When you reach the line with "def int16 (u" in the listing below, transcribe it and each line after it up to and including the line with "bp | si | di", exactly and with nothing else.

[[ Records for the exercise, beginning ]]

-- ==== Sys2Proof/WellFormed.lean ====
section
/-! DEFINITION. Which instruction terms an encoding exists for. The field types bound every other field; the one check is
that a base operand without displacement never has `rm = 110`, which encodes a direct address (rules R62, R63). -/

namespace Sys2Proof

/-- `mod = 00, rm = 110` is direct addressing, never a base operand (R62, R63). -/
def RmForm.wf : RmForm → Bool
  | .base rm => decide (rm ≠ 0b110#3)
  | .reg _ => true
  | .baseDisp8 _ _ => true
  | .baseDisp16 _ _ => true
  | .direct _ => true

/-- An instruction is well formed when its r/m operand, if it has one, is. -/
def Instr.wf : Instr → Bool
  | .movRm8R8 _ rm => rm.wf
  | .movRm16R16 _ rm => rm.wf
  | .movR8Rm8 _ rm => rm.wf
  | .movR16Rm16 _ rm => rm.wf
  | .movR8Imm8 _ _ => true
  | .movR16Imm16 _ _ => true
  | .movAxAddrBit0Clear _ => true
  | .movAxAddr _ => true
  | .movAddrAxBit0Clear _ => true
  | .movAddrAx _ => true

end Sys2Proof
end

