-- ==== Sys2Proof/Machine/Operands.lean ====
section
/-! DEFINITION. Sign extension and byte order (rule R10), the register table (R15), the operand resolver (R60 to R65) and
the items of each form (R49). -/

namespace Sys2Proof.Machine

/-! ### Values of bytes (R10) -/

/-- `zext_16(v)`: a byte widened to 16 bits with zero upper bits (R10). -/
def zext16 (b : Byte) : Word := b.setWidth 16

/-- `sext_16(b)`: the byte as a two's-complement integer in -128..127 (R10). -/
def sext16 (b : Byte) : Int := if b.toNat < 0x80 then b.toNat else (b.toNat : Int) - 256

/-- `int16(u)`: a 16-bit value as a two's-complement integer in -32768..32767 (R10). -/
def int16 (u : Nat) : Int := if u < 0x8000 then u else (u : Int) - 65536

/-- `le16(lo, hi)`: the unsigned value of two bytes, low byte first (R10, R39). -/
def le16 (lo hi : Byte) : Nat := lo.toNat + 256 * hi.toNat

/-- The unsigned value of an encoded two-byte field (R39). -/
def wordValue (v : Word) : Nat := le16 (lowByte v) (highByte v)

/-! ### Register names (R15) and base expressions (R60) -/

/-- The 16 canonical register names: operand identities, not storage (R15, R16). -/
inductive RegName where
  | al | cl | dl | bl | ah | ch | dh | bh
  | ax | cx | dx | bx | sp | bp | si | di
  deriving DecidableEq, Repr

/-- `RegName(i, w)`, total on every index (R15). -/
def regName (i : RegIx) : Width → RegName
  | .byte =>
    if i = 0#3 then .al else if i = 1#3 then .cl else if i = 2#3 then .dl else if i = 3#3 then .bl
    else if i = 4#3 then .ah else if i = 5#3 then .ch else if i = 6#3 then .dh else .bh
  | .word =>
    if i = 0#3 then .ax else if i = 1#3 then .cx else if i = 2#3 then .dx else if i = 3#3 then .bx
    else if i = 4#3 then .sp else if i = 5#3 then .bp else if i = 6#3 then .si else .di

/-- The registers a base expression adds (R60). -/
def baseExpr (rm : RegIx) : List RegName :=
  if rm = 0#3 then [.bx, .si] else if rm = 1#3 then [.bx, .di] else if rm = 2#3 then [.bp, .si]
  else if rm = 3#3 then [.bp, .di] else if rm = 4#3 then [.si] else if rm = 5#3 then [.di]
  else if rm = 6#3 then [.bp] else [.bx]

/-! ### The operands of the forms -/

/-- The accumulator operand: always the word register `Reg(0, 1)` (R17). -/
def accumulator : Operand := .reg 0#3 .word

/-- The r/m operand of each encoding (R62, R63): a register at the instruction's width, a base with its signed
displacement, or an unsigned direct address (R67). -/
def rmOperand (w : Width) : RmForm → Operand
  | .reg rm => .reg rm w
  | .base rm => .mem rm 0
  | .baseDisp8 rm d => .mem rm (sext16 d)
  | .baseDisp16 rm d => .mem rm (int16 (wordValue d))
  | .direct a => .direct (wordValue a)

/-- The record of two operands, destination first (R26). -/
def movRecord (dst src : Operand) : Record := { op := .mov, dst := dst, src := src }

/-- The direction flag assigns the operands (R65). -/
def orient (d : Direction) (regOp rmOp : Operand) : Record :=
  match d with
  | .regIsDst => movRecord regOp rmOp
  | .regIsSrc => movRecord rmOp regOp

/-! ### The items of the forms (R49) -/

/-- What follows the ModRM byte (R62). -/
def rmItems : RmForm → List Item
  | .reg _ => []
  | .base _ => []
  | .baseDisp8 _ _ => [.byteField]
  | .baseDisp16 _ _ => [.wordField]
  | .direct _ => [.wordField]

/-- The items of a `MovRmReg` instruction (R49). -/
def regMemItems (rm : RmForm) : List Item := .opcode :: .modrm :: rmItems rm

/-- The items of a `MovImmReg` instruction (R49). -/
def immItems : Width → List Item
  | .byte => [.opcode, .byteField]
  | .word => [.opcode, .wordField]

/-- The items of an accumulator-form instruction (R49). -/
def accItems : List Item := [.opcode, .wordField]

end Sys2Proof.Machine
end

[[ Records for the exercise, end ]]

**Exercise output**
def int16 (u : Nat) : Int := if u < 0x8000 then u else (u : Int) - 65536

/-- `le16(lo, hi)`: the unsigned value of two bytes, low byte first (R10, R39). -/
def le16 (lo hi : Byte) : Nat := lo.toNat + 256 * hi.toNat

/-- The unsigned value of an encoded two-byte field (R39). -/
def wordValue (v : Word) : Nat := le16 (lowByte v) (highByte v)

/-! ### Register names (R15) and base expressions (R60) -/

/-- The 16 canonical register names: operand identities, not storage (R15, R16). -/
inductive RegName where
  | al | cl | dl | bl | ah | ch | dh | bh
  | ax | cx | dx | bx | sp | bp | si | di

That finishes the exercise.